#### DATA FOR THE TASK
Content starts

-- ==== Sys2Proof/Machine/Place.lean ====
section
/-! DEFINITION. Room on a core (R162, R163, R168, R171, R228, R388), the placement of a block (R72, R75, R122, R393), its
retirement and its killing (R144, R389). -/

namespace Sys2Proof.Machine

/-! ## Room -/

/-- Teams that hold a slot on a quadrant, the agent's apart. -/
def Core.residents (k : Core) (q : Nat) : List Team :=
  (k.slots.take 32).filterMap fun t => match t with
    | some t => if t.quad = q then some t else none
    | none => none

/-- Resident lanes of a quadrant; the agent slot's 32 count on quadrant 0 (R162, R163). -/
def Core.quadLanes (k : Core) (q : Nat) : Nat := (if q = 0 then 32 else 0) + ((k.residents q).map (·.n)).sum

/-- A quadrant can hold one more team of n lanes and N registers beside `more` further teams of the same shape (R163). -/
def Core.quadHolds (k : Core) (q n N more : Nat) : Bool :=
  let regs := (if q = 0 then 1024 else 0) + ((k.residents q).map fun t => t.n * t.nregs * 4).sum + (more + 1) * (n * N * 4)
  let stk := (if q = 0 then 1024 else 0) + ((k.residents q).map fun t => t.n * 32).sum + (more + 1) * (n * 32)
  let free := ((k.quad q).filter fun x => decide (x.st = .free)).length
  let kept := if q = 0 ∧ (k.team? agentSlot).isNone then 1 else 0
  decide (regs ≤ 262144 ∧ stk ≤ 32768 ∧ more + 1 + kept ≤ free)

/-- The quadrant of the next team of a block: the one with the fewest resident lanes that can hold it (R163). -/
def Core.quadFor (k : Core) (n N : Nat) (taken : List Nat) : Option Nat :=
  let more := fun q => (taken.filter (· = q)).length
  let can := (List.range 4).filter fun q => k.quadHolds q n N (more q)
  let load := fun q => k.quadLanes q + more q * n
  can.find? fun q => can.all fun r => decide (load q < load r ∨ (load q = load r ∧ q ≤ r))

/-- Quadrants of m teams, in team order. -/
def Core.quadsFor (k : Core) (n N : Nat) : Nat → List Nat → Option (List Nat)
  | 0, taken => some taken
  | m + 1, taken => match k.quadFor n N taken with
    | some q => k.quadsFor n N m (taken ++ [q])
    | none => none

/-- A free sequencer context with an aligned run of free accumulators (R228): the lowest of each. -/
def Core.seqRoom (k : Core) (acc : Nat) : Option (Nat × Nat × Nat) :=
  let used := fun p => k.blocks.any fun b => match b.bind (·.seq) with
    | some (_, f, n) => decide (f ≤ p ∧ p < f + n)
    | none => false
  let ctx := (List.range 2).find? fun i => ((k.seqs[i]?.getD Seq.empty).block).isNone
  let run := ([0, 1, 2, 3].filter fun f => decide (f % acc = 0 ∧ f + acc ≤ 4)).find? fun f => (List.range acc).all fun i => !(used (f + i))
  match ctx, run with
  | some c, some f => some (c, f, acc)
  | _, _ => none

/-- Where a block goes on a core. -/
structure Plan where
  block : Nat
  lslot : Nat
  /-- The launch has no block on the core yet. -/
  first : Bool
  slots : List Nat
  quads : List Nat
  seq : Option (Nat × Nat × Nat)

/-- The launch slot of a command on a core. -/
def Core.lslotFor (k : Core) (part qid idx : Nat) : Option Nat :=
  (List.range 32).find? fun i => match k.lslot? i with
    | some l => decide (l.part = part ∧ l.q = qid ∧ l.idx = idx)
    | none => false

/-- Room for one block of a launch (R388 step 1). -/
def Core.room (k : Core) (l : Launch) (part qid idx : Nat) : Option Plan :=
  let free := (List.range 32).filter fun i => (k.team? i).isNone
  let size := (k.blocks.map fun b => match b with | some b => b.size | none => 0).sum
  let mine := k.lslotFor part qid idx
  let slot := mine.or ((List.range 32).find? fun i => (k.lslot? i).isNone)
  let seq := if l.stream = 0 then some none else (k.seqRoom l.acc).map some
  let regs := (k.leases.filter fun w => !w.valid).length
  match (List.range 32).find? (fun i => (k.block? i).isNone), slot, k.quadsFor l.lanes l.regs l.e1 [], seq with
  | some b, some ls, some qs, some sq =>
    if free.length < l.e1 ∨ size + l.alloc > 448 * 1024 ∨ (mine.isNone ∧ regs < l.bufs.length) then none
    else some ⟨b, ls, mine.isNone, free.take l.e1, qs, sq⟩
  | _, _, _, _ => none

/-! ## Placing -/

/-- A team at its start (R72, R74, R75, R122): registers 0, predicates false, stacks empty. -/
def newTeam (l : Launch) (blk num quad age prio ticket frame : Nat) (waits : Bool) : Team :=
  { block := blk, num := num, quad := quad, n := l.lanes, nregs := l.regs
    lanes := (List.range l.lanes).map fun L => ⟨List.replicate l.regs 0, 0, [], 0, l.wid ticket num L, L, num⟩
    g := List.replicate 64 0, gp := 0, m := List.replicate 8 ModReg.zero, fflags := 0, xwin := 0, regionPc := l.entry, regionMask := 0
    level := 0, frames := [], saves := [], record := DefRec.clear, log := [], serials := List.replicate 32 none, seq := 0, flying := []
    strict := l.flags.getLsbD 1, mode := if waits then .waiting else .run, stops := [], arrival := none, busy := [], joins := []
    ctxBase := BitVec.ofNat 64 (l.frameAt frame + 65536 * num), areaDirty := false, age := age, prio := prio
    saved := none, drains := [] }

/-- A mask of the n lowest lanes. -/
def lowLanes (n : Nat) : Mask := BitVec.ofNat 1024 (2 ^ n - 1)

/-- Starts a team in a slot: one fragment of every lane in the lowest free entry of its quadrant. -/
def Core.startTeam (k : Core) (slot : Nat) (t : Team) (pc : PCWord) : Core :=
  let r := k.startFrag t.quad slot pc (lowLanes t.n)
  (r.1.setTeam slot t).noteSync slot r.2 pc

/-- Loads a launch's lease windows into free registers (R171). -/
def Core.loadLeases (k : Core) (tag : Nat) (bufs : List BufEnt) : Core :=
  bufs.foldl (fun k b =>
    match k.leases.findIdx? fun w => !w.valid with
    | some i => { k with leases := k.leases.set i ⟨true, BitVec.ofNat 2 b.mode, BitVec.ofNat 2 b.rights, b.base + b.len, tag, b.base⟩ }
    | none => k) k

/-- The block itself, its launch slot, its sequencer context with accumulators of +0 (R228), its scratchpad of zeros (R298). -/
def Core.addBlock (k : Core) (p : Plan) (ls : LSlot) (ticket frame : Nat) (coop : Bool) : Core :=
  let k := if p.first then
      ({ k with lslots := k.lslots.set p.lslot (some ls) } : Core).loadLeases p.lslot ls.launch.bufs
    else k
  let b : Block :=
    { lslot := p.lslot, ticket := ticket, frame := frame, slots := p.slots, size := ls.launch.alloc, scratch := [], seq := p.seq
      bcast := none, acked := false, ending := none, coop := coop, live := [], stopping := false, gone := false, saved := false, dumpAt := none }
  let k := { k with blocks := k.blocks.set p.block (some b), agent := { k.agent with lastBlock := some p.block } }
  match p.seq with
  | none => k
  | some (c, f, n) =>
    { k with seqs := k.seqs.set c { Seq.empty with block := some p.block }
             accs := (List.range n).foldl (fun a i => a.set (f + i) AccReg.empty) k.accs }

/-- Places a block: every team starts at ENTRY, at once or, for a cooperative launch, when every block is placed (R386, R393). -/
def Core.place (k : Core) (p : Plan) (ls : LSlot) (ticket frame prio : Nat) (coop : Bool) : Core :=
  let k := k.addBlock p ls ticket frame coop
  let k := (List.range p.slots.length).foldl (fun k i =>
    let t := newTeam ls.launch p.block i (p.quads[i]?.getD 0) (k.nextAge + i) prio ticket frame coop
    k.startTeam (p.slots[i]?.getD 0) t ls.launch.entry) k
  { k with nextAge := k.nextAge + p.slots.length }

/-- A core with a block placed: storage that passes to its scratchpad leaves the L1 (R168). -/
def State.setPlaced (s : State) (c : Nat) (k : Core) : State := (s.setCore c k).l1Fit c

/-! ## A launch's constant bank and handles -/

/-- An access of a partition's agents in an address space (R383): the generations are the current ones. -/
def State.agentIdent (s : State) (part asid owner tag : Nat) : Ident :=
  let first := (s.part part).first
  let e := s.idEntry first false asid
  ⟨part, asid, idSdom e, idGen e, idGen (s.idEntry first true (idSdom e)), (s.part part).tenantOf asid, owner, none, tag⟩
/-- The request tag of an agent's own accesses (R328). -/
def State.agentTag (s : State) (c : Nat) : Nat := (s.core c).teamTag c agentSlot

/-- Owner names of an agent's steps: its scan, the placement of a block of a command, the retirement of a block, the end of a faulting
one, and of a command's own steps. -/
def scanOwner (c : Nat) : Nat := ownerName 0 [c]
def placeOwner (c part q idx : Nat) : Nat := ownerName 1 [c, part, q, idx]
def retireOwner (c blk : Nat) : Nat := ownerName 2 [c, blk]
def faultOwner (c blk : Nat) : Nat := ownerName 3 [c, blk]
def cmdOwner (part q idx : Nat) : Nat := ownerName 4 [part, q, idx]

/-- Reads the constant bank and the handle table of a launch (R379); none when a read is refused. -/
def State.lslotOf (s : State) (id : Ident) (qid idx : Nat) (l : Launch) : State × Option LSlot :=
  match s.homeRead id l.kbank 1024 with
  | (s, .inr _) => (s, none)
  | (s, .inl kb) =>
    let r : State × Sum (List Byte) (BitVec 8) := if l.htab = 0 then (s, .inl (zeros 128)) else s.homeRead id l.htab 128
    match r with
    | (s, .inr _) => (s, none)
    | (s, .inl ht) =>
      (s, some ⟨id.part, qid, idx, id.asid, id.sdom, id.gen, id.sgen, l,
        (List.range 256).map fun i => BitVec.ofNat 32 (numAt kb (4 * i) 4), (List.range 16).map fun i => numAt ht (8 * i) 8⟩)

/-! ## Freeing -/

/-- Everything of the core that belongs to a slot goes: requests, stores, steps and refusals on their way. -/
def Core.dropSlot (k : Core) (slot : Nat) : Core :=
  let ops := ((k.quads.flatten).filter fun x => decide (x.st ≠ .free ∧ x.team = slot)).filterMap (·.op)
  { k with
    exvs := k.exvs.filter fun r => !(ops.contains r.id), midways := k.midways.filter fun r => !(ops.contains r.id)
    reqs := k.reqs.filter fun r => decide (r.slot ≠ slot), stores := k.stores.filter fun r => decide (r.slot ≠ slot)
    puts := k.puts.filter fun r => decide (r.slot ≠ slot), dqs := k.dqs.filter fun r => decide (r.slot ≠ slot)
    tbs := k.tbs.filter fun r => decide (r.slot ≠ slot), refused := k.refused.filter fun r => decide (r.slot ≠ slot)
    hits := k.hits.filter fun r => decide (r.slot ≠ slot) }

/-- A team leaves its slot and entries. -/
def Core.removeTeam (k : Core) (slot : Nat) : Core :=
  match k.team? slot with
  | none => k
  | some t => let k := (k.dropSlot slot).unseat slot t; { k with slots := k.slots.set slot none }

/-- A block's sequencer context is free, and the agent has room again (R144, R383). -/
def Core.freeSeq (k : Core) (blk : Nat) : Core :=
  { k with
    seqs := k.seqs.map fun (q : Seq) => if q.block = some blk then Seq.empty else q
    agent := { k.agent with lastBlock := if k.agent.lastBlock = some blk then none else k.agent.lastBlock, wake := true } }

/-- Everything a block holds is free (R144, R171). -/
def Core.freeBlock (k : Core) (blk : Nat) : Core := (k.freeSeq blk).dropBlock blk

/-- A block retires: its scratchpad, tile memory, barrier objects and sequencer context are free; its place stands until its teams' slots
are (R144). A session that still reads the scratchpad finds what stood there (log 134). -/
def Core.retireBlock (k : Core) (blk : Nat) : Core :=
  match k.block? blk with
  | none => k
  | some b => (({ k.freeSeq blk with blocks := k.blocks.set blk (some { b with gone := true, size := 0, seq := none }) } : Core)).sweep

/-- `stunmap` of every window a block owns (R184). -/
def State.closeWins (s : State) (c blk owner : Nat) : State :=
  let id := { s.identBlk c blk with owner := owner }
  (List.range 8).foldl (fun s n =>
    let w := (s.core c).wins[n]?.getD StashWin.empty
    if w.valid ∧ w.block = blk then (s.stashFlush c id w).1.stashDrop c id n w else s) s

/-- A block is not saved after all: its engines hold no longer (R373). -/
def Core.unstop (k : Core) (blk : Nat) : Core :=
  let k := match k.block? blk with
    | some b =>
      let k := k.setBlock blk { b with stopping := false, saved := false }
      { k with seqs := k.seqs.map fun (q : Seq) => if q.block = some blk then { q with hold := b.bcast.isSome } else q }
    | none => k
  (k.teamsOf blk).foldl (fun k i => match k.team? i with
    | some t => k.setTeam i { t with saved := none }
    | none => k) k

/-- A block's retirement has been told to another device: it goes on to its end (R405). -/
def State.retiring (s : State) (c blk : Nat) : Bool := s.rbuf.any fun b => decide (b.owner = retireOwner c blk ∧ b.op = 2)

/-- What a saved block keeps besides its save area goes with it. -/
def State.dropParked (s : State) (c blk : Nat) : State :=
  match (s.core c).block? blk, ((s.core c).block? blk).bind fun b => (s.core c).lslot? b.lslot with
  | some b, some l =>
    if b.saved then { s with parked := s.parked.filter fun y => !(decide (y.part = l.part ∧ y.q = l.q % 256 ∧ y.idx = l.idx ∧ y.frame = b.frame)) }
    else s
  | _, _ => s

/-- A kill begins: the block is broadcast without a dump, and its sessions are cancelled (R345, R389, R393). -/
def State.killStart (s : State) (c blk : Nat) : State :=
  let s := s.dropParked c blk
  let k := (s.core c).unstop blk
  let k := match k.block? blk with
    | some b => k.setBlock blk { b with ending := none }
    | none => k
  (s.setCore c (k.broadcast blk 0).poll).cancelBlock c blk

/-- A killed block whose broadcast is acknowledged: its teams leave, its room is free. -/
def State.killEnd (s : State) (c blk owner : Nat) : State :=
  let s := s.closeWins c blk owner
  let k := s.core c
  let k := (k.teamsOf blk).foldl Core.removeTeam k
  let k := { k with sessions := k.sessions.filter fun x => decide (x.block ≠ blk ∨ x.slot = agentSlot) }
  let s := s.setCore c (k.freeBlock blk)
  { s with slices := s.slices.map fun sl => { sl with pins := sl.pins.filter fun p =>
      !(decide (p.core = c) && (match k.seqs[p.ctx]? with | some q => decide (q.block = some blk) | none => false)) } }

end Sys2Proof.Machine
end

Content ends

#### WHAT IS REQUIRED
Transcribe the lines above between the line holding "team order. -/" and the line holding "def Core.seqRoom (k", inclusive, exactly as they stand and with nothing added.

#### SOLVED EXERCISE
/-- Quadrants of m teams, in team order. -/
def Core.quadsFor (k : Core) (n N : Nat) : Nat → List Nat → Option (List Nat)
  | 0, taken => some taken
  | m + 1, taken => match k.quadFor n N taken with
    | some q => k.quadsFor n N m (taken ++ [q])
    | none => none

/-- A free sequencer context with an aligned run of free accumulators (R228): the lowest of each. -/
def Core.seqRoom (k : Core) (acc : Nat) : Option (Nat × Nat × Nat) :=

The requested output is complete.